WHAT TO WORK ON:
Word for word, restate each entry that appears below.

SUPPLIED ENTRIES:
☆ ☆ ☆ ☆ ☆ ☆ ☆

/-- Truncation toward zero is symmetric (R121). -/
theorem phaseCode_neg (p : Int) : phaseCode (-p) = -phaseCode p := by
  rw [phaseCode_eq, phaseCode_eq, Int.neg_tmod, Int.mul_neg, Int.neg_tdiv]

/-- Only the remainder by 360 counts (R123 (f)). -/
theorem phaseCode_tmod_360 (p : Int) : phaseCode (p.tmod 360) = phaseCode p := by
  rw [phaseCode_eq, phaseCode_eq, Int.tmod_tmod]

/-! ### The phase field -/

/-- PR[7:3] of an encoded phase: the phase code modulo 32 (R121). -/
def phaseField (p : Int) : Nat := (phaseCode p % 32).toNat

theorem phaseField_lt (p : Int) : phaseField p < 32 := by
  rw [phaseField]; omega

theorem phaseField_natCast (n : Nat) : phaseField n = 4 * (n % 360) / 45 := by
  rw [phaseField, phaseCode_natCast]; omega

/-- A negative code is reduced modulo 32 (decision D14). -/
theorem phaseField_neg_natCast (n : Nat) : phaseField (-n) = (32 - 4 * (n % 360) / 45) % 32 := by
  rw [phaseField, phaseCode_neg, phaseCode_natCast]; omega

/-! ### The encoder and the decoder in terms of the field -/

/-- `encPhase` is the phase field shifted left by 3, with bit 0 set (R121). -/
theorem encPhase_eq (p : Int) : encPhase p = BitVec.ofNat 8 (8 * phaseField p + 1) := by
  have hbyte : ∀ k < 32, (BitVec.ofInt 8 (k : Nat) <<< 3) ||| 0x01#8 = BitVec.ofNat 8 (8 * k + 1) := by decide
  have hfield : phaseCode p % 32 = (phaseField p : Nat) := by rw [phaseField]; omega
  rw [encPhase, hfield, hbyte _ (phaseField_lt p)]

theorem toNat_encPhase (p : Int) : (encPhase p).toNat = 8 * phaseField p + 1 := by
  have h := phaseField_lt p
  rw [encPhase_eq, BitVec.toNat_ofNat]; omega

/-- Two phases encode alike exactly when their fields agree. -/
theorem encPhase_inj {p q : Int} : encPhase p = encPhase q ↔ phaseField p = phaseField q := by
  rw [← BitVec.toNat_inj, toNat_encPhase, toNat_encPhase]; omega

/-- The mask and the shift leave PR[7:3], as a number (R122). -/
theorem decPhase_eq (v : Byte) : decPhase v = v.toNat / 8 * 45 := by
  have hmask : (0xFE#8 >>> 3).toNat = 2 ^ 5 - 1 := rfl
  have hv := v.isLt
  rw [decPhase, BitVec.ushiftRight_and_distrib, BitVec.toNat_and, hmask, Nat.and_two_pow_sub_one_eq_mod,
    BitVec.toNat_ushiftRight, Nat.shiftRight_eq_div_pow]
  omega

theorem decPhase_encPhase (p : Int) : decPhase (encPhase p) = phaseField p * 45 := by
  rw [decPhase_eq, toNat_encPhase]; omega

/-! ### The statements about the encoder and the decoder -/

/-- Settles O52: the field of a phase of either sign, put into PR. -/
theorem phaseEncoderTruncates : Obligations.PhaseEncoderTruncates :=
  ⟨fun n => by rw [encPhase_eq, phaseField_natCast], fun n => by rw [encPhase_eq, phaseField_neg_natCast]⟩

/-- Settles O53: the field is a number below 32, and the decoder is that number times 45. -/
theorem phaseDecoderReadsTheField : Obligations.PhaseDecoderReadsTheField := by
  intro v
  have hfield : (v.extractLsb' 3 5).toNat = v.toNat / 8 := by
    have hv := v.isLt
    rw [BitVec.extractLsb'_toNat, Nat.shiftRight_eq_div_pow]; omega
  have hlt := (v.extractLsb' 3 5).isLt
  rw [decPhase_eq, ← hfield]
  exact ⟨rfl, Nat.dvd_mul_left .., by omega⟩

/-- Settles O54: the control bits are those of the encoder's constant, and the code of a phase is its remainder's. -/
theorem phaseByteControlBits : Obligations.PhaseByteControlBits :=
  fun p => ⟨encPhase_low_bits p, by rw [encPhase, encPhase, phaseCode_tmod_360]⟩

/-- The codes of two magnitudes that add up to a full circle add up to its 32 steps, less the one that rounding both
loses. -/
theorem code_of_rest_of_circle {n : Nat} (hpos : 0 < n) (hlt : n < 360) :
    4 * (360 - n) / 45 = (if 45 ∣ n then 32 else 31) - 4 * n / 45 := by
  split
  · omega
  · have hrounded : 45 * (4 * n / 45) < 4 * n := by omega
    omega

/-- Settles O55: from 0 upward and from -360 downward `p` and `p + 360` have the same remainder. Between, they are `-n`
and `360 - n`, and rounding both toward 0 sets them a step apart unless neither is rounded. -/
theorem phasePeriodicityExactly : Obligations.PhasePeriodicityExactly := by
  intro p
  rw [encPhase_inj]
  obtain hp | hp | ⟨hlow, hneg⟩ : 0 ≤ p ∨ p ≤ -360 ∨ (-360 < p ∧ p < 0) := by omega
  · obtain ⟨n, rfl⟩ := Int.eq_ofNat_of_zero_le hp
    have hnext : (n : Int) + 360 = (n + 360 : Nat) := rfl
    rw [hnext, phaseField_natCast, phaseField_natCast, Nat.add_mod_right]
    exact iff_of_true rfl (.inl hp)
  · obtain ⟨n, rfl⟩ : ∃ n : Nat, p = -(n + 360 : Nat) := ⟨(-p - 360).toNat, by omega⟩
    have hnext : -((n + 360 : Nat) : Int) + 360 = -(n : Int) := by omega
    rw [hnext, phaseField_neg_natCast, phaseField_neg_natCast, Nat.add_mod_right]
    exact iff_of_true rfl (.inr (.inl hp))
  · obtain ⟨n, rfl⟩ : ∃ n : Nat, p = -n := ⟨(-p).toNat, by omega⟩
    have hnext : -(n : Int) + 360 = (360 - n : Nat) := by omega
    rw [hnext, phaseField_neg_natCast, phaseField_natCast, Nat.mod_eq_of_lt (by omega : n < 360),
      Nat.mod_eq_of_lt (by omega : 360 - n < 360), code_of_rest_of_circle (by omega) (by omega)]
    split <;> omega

☆ ☆ ☆ ☆ ☆ ☆ ☆

OUTPUT:
/-- Truncation toward zero is symmetric (R121). -/
theorem phaseCode_neg (p : Int) : phaseCode (-p) = -phaseCode p := by
  rw [phaseCode_eq, phaseCode_eq, Int.neg_tmod, Int.mul_neg, Int.neg_tdiv]

/-- Only the remainder by 360 counts (R123 (f)). -/
theorem phaseCode_tmod_360 (p : Int) : phaseCode (p.tmod 360) = phaseCode p := by
  rw [phaseCode_eq, phaseCode_eq, Int.tmod_tmod]

/-! ### The phase field -/

/-- PR[7:3] of an encoded phase: the phase code modulo 32 (R121). -/
def phaseField (p : Int) : Nat := (phaseCode p % 32).toNat

theorem phaseField_lt (p : Int) : phaseField p < 32 := by
  rw [phaseField]; omega

theorem phaseField_natCast (n : Nat) : phaseField n = 4 * (n % 360) / 45 := by
  rw [phaseField, phaseCode_natCast]; omega

/-- A negative code is reduced modulo 32 (decision D14). -/
theorem phaseField_neg_natCast (n : Nat) : phaseField (-n) = (32 - 4 * (n % 360) / 45) % 32 := by
  rw [phaseField, phaseCode_neg, phaseCode_natCast]; omega

/-! ### The encoder and the decoder in terms of the field -/

/-- `encPhase` is the phase field shifted left by 3, with bit 0 set (R121). -/
theorem encPhase_eq (p : Int) : encPhase p = BitVec.ofNat 8 (8 * phaseField p + 1) := by
  have hbyte : ∀ k < 32, (BitVec.ofInt 8 (k : Nat) <<< 3) ||| 0x01#8 = BitVec.ofNat 8 (8 * k + 1) := by decide
  have hfield : phaseCode p % 32 = (phaseField p : Nat) := by rw [phaseField]; omega
  rw [encPhase, hfield, hbyte _ (phaseField_lt p)]

theorem toNat_encPhase (p : Int) : (encPhase p).toNat = 8 * phaseField p + 1 := by
  have h := phaseField_lt p
  rw [encPhase_eq, BitVec.toNat_ofNat]; omega

/-- Two phases encode alike exactly when their fields agree. -/
theorem encPhase_inj {p q : Int} : encPhase p = encPhase q ↔ phaseField p = phaseField q := by
  rw [← BitVec.toNat_inj, toNat_encPhase, toNat_encPhase]; omega

/-- The mask and the shift leave PR[7:3], as a number (R122). -/
theorem decPhase_eq (v : Byte) : decPhase v = v.toNat / 8 * 45 := by
  have hmask : (0xFE#8 >>> 3).toNat = 2 ^ 5 - 1 := rfl
  have hv := v.isLt
  rw [decPhase, BitVec.ushiftRight_and_distrib, BitVec.toNat_and, hmask, Nat.and_two_pow_sub_one_eq_mod,
    BitVec.toNat_ushiftRight, Nat.shiftRight_eq_div_pow]
  omega

theorem decPhase_encPhase (p : Int) : decPhase (encPhase p) = phaseField p * 45 := by
  rw [decPhase_eq, toNat_encPhase]; omega

/-! ### The statements about the encoder and the decoder -/

/-- Settles O52: the field of a phase of either sign, put into PR. -/
theorem phaseEncoderTruncates : Obligations.PhaseEncoderTruncates :=
  ⟨fun n => by rw [encPhase_eq, phaseField_natCast], fun n => by rw [encPhase_eq, phaseField_neg_natCast]⟩

/-- Settles O53: the field is a number below 32, and the decoder is that number times 45. -/
theorem phaseDecoderReadsTheField : Obligations.PhaseDecoderReadsTheField := by
  intro v
  have hfield : (v.extractLsb' 3 5).toNat = v.toNat / 8 := by
    have hv := v.isLt
    rw [BitVec.extractLsb'_toNat, Nat.shiftRight_eq_div_pow]; omega
  have hlt := (v.extractLsb' 3 5).isLt
  rw [decPhase_eq, ← hfield]
  exact ⟨rfl, Nat.dvd_mul_left .., by omega⟩

/-- Settles O54: the control bits are those of the encoder's constant, and the code of a phase is its remainder's. -/
theorem phaseByteControlBits : Obligations.PhaseByteControlBits :=
  fun p => ⟨encPhase_low_bits p, by rw [encPhase, encPhase, phaseCode_tmod_360]⟩

/-- The codes of two magnitudes that add up to a full circle add up to its 32 steps, less the one that rounding both
loses. -/
theorem code_of_rest_of_circle {n : Nat} (hpos : 0 < n) (hlt : n < 360) :
    4 * (360 - n) / 45 = (if 45 ∣ n then 32 else 31) - 4 * n / 45 := by
  split
  · omega
  · have hrounded : 45 * (4 * n / 45) < 4 * n := by omega
    omega

/-- Settles O55: from 0 upward and from -360 downward `p` and `p + 360` have the same remainder. Between, they are `-n`
and `360 - n`, and rounding both toward 0 sets them a step apart unless neither is rounded. -/
theorem phasePeriodicityExactly : Obligations.PhasePeriodicityExactly := by
  intro p
  rw [encPhase_inj]
  obtain hp | hp | ⟨hlow, hneg⟩ : 0 ≤ p ∨ p ≤ -360 ∨ (-360 < p ∧ p < 0) := by omega
  · obtain ⟨n, rfl⟩ := Int.eq_ofNat_of_zero_le hp
    have hnext : (n : Int) + 360 = (n + 360 : Nat) := rfl
    rw [hnext, phaseField_natCast, phaseField_natCast, Nat.add_mod_right]
    exact iff_of_true rfl (.inl hp)
  · obtain ⟨n, rfl⟩ : ∃ n : Nat, p = -(n + 360 : Nat) := ⟨(-p - 360).toNat, by omega⟩
    have hnext : -((n + 360 : Nat) : Int) + 360 = -(n : Int) := by omega
    rw [hnext, phaseField_neg_natCast, phaseField_neg_natCast, Nat.add_mod_right]
    exact iff_of_true rfl (.inr (.inl hp))
  · obtain ⟨n, rfl⟩ : ∃ n : Nat, p = -n := ⟨(-p).toNat, by omega⟩
    have hnext : -(n : Int) + 360 = (360 - n : Nat) := by omega
    rw [hnext, phaseField_neg_natCast, phaseField_natCast, Nat.mod_eq_of_lt (by omega : n < 360),
      Nat.mod_eq_of_lt (by omega : 360 - n < 360), code_of_rest_of_circle (by omega) (by omega)]
    split <;> omega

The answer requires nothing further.